Your task ▸ In the data below, find the line that contains "operators (R279), the" and the line that contains "sAndn (d : Reg) (a b : Src)". Copy both, plus every line between them, exactly.

Collected data:
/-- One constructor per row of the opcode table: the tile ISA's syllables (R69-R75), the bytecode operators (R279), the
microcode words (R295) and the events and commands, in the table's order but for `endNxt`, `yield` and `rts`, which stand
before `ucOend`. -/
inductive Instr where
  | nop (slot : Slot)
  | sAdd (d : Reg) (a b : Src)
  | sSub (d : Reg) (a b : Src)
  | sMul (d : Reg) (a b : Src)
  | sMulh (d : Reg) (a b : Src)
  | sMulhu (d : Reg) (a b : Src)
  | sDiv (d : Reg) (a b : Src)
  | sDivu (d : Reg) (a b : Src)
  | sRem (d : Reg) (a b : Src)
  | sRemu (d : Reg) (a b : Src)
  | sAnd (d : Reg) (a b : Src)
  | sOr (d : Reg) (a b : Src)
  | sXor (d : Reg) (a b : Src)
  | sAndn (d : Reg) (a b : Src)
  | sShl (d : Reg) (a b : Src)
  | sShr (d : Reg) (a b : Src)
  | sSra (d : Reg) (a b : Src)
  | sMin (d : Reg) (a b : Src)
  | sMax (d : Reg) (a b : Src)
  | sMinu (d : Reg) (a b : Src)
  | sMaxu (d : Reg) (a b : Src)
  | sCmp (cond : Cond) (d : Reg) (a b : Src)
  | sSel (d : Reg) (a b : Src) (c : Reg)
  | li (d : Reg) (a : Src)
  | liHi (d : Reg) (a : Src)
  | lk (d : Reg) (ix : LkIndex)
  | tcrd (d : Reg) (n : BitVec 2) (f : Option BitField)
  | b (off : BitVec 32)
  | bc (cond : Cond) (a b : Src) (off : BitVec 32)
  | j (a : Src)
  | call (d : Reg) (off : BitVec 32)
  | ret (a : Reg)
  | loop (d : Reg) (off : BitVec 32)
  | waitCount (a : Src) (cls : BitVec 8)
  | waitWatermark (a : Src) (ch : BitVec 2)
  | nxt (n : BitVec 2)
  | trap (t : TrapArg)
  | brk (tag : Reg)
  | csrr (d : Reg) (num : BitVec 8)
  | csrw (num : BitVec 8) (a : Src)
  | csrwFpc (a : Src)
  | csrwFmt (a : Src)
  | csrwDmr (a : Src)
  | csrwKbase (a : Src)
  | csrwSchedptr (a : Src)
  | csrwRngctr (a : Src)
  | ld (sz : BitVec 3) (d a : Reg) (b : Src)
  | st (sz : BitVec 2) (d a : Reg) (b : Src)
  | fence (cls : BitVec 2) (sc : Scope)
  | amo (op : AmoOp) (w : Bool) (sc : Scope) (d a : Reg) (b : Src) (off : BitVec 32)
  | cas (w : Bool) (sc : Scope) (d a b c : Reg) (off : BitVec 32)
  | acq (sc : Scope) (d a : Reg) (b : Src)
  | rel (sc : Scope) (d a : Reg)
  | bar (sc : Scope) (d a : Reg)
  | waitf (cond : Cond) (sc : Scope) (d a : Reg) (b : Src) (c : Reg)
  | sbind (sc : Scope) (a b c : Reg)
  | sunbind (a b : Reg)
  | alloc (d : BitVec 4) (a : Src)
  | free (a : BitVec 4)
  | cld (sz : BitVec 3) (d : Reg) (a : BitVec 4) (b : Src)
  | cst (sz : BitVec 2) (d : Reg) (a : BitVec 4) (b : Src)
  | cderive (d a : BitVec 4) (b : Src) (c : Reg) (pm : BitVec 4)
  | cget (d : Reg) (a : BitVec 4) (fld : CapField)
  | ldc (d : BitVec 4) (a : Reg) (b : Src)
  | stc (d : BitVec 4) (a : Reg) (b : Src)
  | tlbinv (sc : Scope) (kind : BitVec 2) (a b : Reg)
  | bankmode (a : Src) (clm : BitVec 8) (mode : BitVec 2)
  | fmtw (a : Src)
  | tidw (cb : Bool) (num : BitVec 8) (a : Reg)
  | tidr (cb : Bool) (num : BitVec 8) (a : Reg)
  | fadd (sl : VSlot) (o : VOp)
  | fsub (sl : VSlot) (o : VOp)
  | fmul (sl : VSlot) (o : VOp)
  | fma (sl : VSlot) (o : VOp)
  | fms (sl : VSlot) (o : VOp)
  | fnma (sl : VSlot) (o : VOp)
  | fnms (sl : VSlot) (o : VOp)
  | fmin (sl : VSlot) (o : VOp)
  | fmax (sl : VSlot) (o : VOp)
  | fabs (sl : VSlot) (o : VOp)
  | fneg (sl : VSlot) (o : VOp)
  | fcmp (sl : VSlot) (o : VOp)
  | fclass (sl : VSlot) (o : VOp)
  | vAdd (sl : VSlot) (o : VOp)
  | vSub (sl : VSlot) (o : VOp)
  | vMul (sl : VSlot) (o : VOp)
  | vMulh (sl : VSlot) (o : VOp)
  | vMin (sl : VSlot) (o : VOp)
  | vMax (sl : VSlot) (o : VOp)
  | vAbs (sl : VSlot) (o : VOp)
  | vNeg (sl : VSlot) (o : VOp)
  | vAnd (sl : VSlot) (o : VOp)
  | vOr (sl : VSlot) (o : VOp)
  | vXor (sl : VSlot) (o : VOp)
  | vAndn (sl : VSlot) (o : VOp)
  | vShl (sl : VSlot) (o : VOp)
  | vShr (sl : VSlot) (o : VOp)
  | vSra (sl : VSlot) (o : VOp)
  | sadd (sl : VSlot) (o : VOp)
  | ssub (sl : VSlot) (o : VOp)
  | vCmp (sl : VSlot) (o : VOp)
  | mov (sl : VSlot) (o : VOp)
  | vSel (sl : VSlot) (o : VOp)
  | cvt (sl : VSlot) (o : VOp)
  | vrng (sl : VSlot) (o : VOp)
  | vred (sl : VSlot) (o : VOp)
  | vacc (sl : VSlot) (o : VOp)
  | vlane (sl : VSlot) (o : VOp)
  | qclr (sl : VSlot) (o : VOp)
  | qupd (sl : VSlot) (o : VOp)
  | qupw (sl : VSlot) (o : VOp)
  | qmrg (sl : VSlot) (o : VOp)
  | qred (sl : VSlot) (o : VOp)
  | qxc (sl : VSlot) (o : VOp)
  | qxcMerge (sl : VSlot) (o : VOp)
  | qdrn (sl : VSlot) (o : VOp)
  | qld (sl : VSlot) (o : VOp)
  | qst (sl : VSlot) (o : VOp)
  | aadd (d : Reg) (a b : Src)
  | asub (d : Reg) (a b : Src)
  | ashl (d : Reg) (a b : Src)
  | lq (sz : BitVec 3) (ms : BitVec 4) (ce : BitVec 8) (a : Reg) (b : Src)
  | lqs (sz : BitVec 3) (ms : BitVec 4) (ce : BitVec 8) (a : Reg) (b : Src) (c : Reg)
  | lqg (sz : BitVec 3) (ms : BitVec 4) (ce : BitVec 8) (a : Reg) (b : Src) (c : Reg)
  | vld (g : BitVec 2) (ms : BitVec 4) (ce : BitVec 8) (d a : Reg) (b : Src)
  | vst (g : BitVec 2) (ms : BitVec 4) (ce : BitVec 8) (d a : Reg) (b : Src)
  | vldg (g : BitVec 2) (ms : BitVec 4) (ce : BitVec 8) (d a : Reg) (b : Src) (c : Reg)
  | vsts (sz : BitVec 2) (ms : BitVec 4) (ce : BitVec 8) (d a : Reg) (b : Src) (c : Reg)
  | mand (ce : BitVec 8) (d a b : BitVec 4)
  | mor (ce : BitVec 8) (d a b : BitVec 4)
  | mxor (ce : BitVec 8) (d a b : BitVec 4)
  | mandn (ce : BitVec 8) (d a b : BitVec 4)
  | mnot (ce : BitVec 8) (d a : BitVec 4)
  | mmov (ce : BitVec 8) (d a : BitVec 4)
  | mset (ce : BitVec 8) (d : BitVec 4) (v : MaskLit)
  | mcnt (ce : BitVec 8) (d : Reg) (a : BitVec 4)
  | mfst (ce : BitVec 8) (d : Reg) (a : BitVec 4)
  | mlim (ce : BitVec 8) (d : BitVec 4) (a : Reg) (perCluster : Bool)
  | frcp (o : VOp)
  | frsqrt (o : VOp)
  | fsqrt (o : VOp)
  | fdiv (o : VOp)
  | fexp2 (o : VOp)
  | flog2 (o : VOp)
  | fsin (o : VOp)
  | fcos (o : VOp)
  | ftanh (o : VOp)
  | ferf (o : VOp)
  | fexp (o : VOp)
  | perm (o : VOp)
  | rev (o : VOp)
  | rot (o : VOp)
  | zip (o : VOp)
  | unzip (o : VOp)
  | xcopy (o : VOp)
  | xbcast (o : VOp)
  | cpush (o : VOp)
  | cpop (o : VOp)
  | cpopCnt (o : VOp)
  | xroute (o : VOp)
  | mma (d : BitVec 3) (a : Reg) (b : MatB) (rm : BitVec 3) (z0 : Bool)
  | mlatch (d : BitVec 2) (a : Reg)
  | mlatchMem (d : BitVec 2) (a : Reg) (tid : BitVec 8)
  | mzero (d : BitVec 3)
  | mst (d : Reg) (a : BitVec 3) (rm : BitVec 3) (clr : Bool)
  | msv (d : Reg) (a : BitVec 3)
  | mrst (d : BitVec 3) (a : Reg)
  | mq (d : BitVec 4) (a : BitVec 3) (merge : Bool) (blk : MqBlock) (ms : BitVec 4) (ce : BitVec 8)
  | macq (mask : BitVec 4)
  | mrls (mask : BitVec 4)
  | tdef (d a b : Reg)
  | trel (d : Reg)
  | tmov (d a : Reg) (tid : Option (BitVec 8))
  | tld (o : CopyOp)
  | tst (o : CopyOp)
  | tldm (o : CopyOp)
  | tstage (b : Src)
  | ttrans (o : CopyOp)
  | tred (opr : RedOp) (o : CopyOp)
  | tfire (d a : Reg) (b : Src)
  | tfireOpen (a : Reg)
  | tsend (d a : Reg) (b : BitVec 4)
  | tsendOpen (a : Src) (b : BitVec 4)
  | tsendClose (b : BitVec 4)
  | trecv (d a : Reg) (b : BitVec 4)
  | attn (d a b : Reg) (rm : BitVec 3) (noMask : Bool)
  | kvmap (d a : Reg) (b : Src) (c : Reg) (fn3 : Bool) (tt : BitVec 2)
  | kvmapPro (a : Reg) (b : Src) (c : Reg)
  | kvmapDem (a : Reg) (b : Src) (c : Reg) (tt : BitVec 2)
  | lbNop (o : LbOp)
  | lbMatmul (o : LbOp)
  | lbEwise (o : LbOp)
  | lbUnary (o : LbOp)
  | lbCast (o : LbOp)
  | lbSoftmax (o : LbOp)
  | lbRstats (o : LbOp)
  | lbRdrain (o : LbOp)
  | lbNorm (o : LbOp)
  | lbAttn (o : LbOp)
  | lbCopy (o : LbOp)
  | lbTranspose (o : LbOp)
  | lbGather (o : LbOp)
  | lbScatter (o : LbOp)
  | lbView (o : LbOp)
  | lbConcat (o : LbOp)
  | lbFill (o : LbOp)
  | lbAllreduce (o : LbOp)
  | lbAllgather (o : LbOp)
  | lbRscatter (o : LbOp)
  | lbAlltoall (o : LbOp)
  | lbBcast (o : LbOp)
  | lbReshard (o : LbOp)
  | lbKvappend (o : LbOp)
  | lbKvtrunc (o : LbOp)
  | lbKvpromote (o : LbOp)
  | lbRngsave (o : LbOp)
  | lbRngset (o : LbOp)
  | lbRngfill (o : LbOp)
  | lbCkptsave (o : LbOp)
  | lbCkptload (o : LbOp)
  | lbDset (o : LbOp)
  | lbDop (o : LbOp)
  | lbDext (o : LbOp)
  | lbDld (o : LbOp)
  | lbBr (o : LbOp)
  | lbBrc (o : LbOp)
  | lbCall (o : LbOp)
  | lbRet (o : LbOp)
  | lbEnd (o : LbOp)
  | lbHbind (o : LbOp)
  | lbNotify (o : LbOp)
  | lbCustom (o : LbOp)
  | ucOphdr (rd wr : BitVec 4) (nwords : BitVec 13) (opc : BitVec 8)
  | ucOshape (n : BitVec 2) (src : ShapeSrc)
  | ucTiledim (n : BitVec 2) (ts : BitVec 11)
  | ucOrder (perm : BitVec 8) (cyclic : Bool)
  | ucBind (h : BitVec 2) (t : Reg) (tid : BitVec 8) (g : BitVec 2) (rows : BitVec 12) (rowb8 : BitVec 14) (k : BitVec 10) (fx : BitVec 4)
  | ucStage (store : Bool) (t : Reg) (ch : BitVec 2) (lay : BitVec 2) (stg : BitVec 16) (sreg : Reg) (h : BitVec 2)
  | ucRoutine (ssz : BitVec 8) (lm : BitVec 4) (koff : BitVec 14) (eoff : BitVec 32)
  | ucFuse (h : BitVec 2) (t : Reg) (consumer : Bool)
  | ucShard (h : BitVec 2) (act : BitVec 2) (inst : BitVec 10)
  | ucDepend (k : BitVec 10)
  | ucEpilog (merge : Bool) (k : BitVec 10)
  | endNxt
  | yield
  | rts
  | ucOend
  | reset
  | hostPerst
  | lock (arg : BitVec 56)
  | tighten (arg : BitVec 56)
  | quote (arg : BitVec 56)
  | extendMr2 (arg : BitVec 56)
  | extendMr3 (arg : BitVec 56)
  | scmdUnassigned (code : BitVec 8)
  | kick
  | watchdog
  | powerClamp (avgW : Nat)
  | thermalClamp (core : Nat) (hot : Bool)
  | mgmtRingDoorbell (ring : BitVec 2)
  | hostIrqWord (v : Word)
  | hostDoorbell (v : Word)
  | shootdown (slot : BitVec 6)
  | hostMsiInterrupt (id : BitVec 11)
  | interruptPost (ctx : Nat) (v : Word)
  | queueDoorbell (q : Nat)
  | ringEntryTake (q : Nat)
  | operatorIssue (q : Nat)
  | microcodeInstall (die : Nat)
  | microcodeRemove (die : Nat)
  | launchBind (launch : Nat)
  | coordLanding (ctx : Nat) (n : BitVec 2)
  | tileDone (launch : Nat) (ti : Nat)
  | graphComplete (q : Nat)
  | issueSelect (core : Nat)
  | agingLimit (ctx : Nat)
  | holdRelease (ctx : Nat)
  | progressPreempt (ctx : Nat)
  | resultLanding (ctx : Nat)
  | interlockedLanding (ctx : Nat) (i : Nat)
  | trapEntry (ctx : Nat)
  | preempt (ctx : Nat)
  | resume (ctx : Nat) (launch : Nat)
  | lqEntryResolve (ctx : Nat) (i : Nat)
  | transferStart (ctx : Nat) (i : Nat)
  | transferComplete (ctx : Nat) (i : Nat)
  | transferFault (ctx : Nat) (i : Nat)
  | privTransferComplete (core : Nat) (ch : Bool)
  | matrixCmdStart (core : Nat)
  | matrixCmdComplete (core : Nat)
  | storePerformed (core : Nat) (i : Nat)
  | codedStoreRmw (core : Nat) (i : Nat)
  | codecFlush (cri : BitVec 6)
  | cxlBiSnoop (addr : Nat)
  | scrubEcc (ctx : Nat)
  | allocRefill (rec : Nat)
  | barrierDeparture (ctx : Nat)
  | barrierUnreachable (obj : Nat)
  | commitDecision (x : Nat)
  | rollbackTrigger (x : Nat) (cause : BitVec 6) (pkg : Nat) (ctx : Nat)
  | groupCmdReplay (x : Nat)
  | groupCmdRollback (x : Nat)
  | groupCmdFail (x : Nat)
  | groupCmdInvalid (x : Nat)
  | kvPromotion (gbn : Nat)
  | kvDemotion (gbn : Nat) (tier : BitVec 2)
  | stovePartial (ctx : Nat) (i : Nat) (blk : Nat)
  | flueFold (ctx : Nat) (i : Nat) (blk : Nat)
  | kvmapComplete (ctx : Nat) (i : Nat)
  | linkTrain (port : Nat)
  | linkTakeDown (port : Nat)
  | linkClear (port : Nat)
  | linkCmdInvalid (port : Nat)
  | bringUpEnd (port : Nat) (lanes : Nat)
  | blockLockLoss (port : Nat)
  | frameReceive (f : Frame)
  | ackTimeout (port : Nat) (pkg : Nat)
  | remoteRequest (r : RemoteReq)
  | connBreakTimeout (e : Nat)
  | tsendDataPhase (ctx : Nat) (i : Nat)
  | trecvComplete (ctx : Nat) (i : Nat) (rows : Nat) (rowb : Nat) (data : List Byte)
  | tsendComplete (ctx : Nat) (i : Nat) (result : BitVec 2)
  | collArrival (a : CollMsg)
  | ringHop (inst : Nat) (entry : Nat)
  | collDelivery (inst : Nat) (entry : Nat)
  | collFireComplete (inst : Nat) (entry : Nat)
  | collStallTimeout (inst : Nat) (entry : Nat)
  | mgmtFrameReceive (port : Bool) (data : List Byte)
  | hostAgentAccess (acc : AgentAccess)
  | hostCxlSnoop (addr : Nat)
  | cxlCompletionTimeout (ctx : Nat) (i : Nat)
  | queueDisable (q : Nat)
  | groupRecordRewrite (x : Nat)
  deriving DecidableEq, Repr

...

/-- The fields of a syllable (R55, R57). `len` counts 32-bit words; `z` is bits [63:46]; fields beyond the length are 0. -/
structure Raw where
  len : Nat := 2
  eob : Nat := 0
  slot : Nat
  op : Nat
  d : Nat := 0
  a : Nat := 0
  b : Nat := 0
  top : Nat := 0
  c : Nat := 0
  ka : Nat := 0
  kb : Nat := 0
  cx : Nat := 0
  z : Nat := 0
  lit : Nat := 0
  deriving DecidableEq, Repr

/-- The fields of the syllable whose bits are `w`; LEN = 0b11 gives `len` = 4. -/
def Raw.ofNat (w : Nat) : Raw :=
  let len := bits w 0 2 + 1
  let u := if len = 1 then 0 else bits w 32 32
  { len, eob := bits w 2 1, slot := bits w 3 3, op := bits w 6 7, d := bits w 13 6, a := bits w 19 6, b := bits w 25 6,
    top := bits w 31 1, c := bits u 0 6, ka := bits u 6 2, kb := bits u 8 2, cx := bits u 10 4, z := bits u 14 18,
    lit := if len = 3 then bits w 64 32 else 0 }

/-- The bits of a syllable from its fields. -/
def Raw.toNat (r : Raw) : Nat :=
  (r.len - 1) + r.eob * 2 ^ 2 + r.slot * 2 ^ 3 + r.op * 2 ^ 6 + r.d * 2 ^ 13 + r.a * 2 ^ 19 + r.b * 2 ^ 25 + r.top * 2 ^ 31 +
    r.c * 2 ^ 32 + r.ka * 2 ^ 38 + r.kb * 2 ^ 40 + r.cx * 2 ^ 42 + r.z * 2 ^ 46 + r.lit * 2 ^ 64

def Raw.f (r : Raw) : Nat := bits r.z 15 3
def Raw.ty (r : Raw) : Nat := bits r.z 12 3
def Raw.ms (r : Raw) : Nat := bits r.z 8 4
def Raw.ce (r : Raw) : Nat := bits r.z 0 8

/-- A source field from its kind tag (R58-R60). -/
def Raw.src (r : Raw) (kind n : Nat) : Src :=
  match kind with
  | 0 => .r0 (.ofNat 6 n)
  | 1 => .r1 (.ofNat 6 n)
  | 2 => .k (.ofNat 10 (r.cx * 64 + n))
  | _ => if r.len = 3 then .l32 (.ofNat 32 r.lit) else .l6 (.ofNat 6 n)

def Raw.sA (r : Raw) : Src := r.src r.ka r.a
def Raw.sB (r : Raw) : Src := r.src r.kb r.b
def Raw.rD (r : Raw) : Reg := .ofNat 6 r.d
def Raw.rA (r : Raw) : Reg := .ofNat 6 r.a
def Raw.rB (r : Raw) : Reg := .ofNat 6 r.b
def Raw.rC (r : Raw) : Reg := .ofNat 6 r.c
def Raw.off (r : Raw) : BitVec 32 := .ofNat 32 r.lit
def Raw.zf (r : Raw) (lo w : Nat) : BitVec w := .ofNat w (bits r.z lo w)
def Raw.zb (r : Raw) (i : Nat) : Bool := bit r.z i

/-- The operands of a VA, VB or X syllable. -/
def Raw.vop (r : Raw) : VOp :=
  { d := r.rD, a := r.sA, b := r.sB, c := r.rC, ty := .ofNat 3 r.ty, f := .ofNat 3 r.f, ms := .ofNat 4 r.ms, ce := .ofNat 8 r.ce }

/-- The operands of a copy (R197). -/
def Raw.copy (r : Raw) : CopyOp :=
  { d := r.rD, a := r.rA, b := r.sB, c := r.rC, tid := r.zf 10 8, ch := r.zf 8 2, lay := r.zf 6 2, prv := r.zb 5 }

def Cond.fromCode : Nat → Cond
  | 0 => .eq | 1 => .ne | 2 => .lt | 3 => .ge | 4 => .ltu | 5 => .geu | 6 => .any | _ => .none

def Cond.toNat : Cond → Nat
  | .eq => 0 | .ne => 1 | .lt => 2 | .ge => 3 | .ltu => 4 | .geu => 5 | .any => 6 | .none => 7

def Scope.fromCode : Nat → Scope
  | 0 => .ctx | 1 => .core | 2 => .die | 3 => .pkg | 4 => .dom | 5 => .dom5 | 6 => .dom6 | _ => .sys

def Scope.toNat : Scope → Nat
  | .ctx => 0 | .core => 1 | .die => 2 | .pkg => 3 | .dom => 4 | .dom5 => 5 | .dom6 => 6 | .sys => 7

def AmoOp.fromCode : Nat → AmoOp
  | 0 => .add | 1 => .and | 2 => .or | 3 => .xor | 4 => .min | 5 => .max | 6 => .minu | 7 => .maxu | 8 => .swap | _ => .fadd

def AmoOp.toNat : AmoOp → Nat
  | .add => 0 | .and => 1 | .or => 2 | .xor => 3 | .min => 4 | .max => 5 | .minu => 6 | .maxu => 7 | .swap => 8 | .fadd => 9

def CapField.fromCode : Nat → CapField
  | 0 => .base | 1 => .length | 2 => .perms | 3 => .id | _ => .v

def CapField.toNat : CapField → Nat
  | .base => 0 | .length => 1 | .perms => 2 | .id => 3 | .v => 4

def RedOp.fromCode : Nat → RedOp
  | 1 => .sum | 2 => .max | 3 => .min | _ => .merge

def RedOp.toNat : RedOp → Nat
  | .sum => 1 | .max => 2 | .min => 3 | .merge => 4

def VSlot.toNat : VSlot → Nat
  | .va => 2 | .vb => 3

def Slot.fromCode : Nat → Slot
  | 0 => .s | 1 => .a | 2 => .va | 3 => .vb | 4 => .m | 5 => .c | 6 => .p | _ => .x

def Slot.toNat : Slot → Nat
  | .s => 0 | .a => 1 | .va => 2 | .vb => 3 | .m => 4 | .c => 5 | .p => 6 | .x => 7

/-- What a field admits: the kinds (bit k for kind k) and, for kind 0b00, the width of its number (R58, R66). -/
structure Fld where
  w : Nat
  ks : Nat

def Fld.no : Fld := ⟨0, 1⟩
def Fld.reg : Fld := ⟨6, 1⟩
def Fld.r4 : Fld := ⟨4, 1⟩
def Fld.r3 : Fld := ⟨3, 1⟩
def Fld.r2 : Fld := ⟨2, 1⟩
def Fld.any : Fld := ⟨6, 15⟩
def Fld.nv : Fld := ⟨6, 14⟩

Problem solution ▸
/-- One constructor per row of the opcode table: the tile ISA's syllables (R69-R75), the bytecode operators (R279), the
microcode words (R295) and the events and commands, in the table's order but for `endNxt`, `yield` and `rts`, which stand
before `ucOend`. -/
inductive Instr where
  | nop (slot : Slot)
  | sAdd (d : Reg) (a b : Src)
  | sSub (d : Reg) (a b : Src)
  | sMul (d : Reg) (a b : Src)
  | sMulh (d : Reg) (a b : Src)
  | sMulhu (d : Reg) (a b : Src)
  | sDiv (d : Reg) (a b : Src)
  | sDivu (d : Reg) (a b : Src)
  | sRem (d : Reg) (a b : Src)
  | sRemu (d : Reg) (a b : Src)
  | sAnd (d : Reg) (a b : Src)
  | sOr (d : Reg) (a b : Src)
  | sXor (d : Reg) (a b : Src)
  | sAndn (d : Reg) (a b : Src)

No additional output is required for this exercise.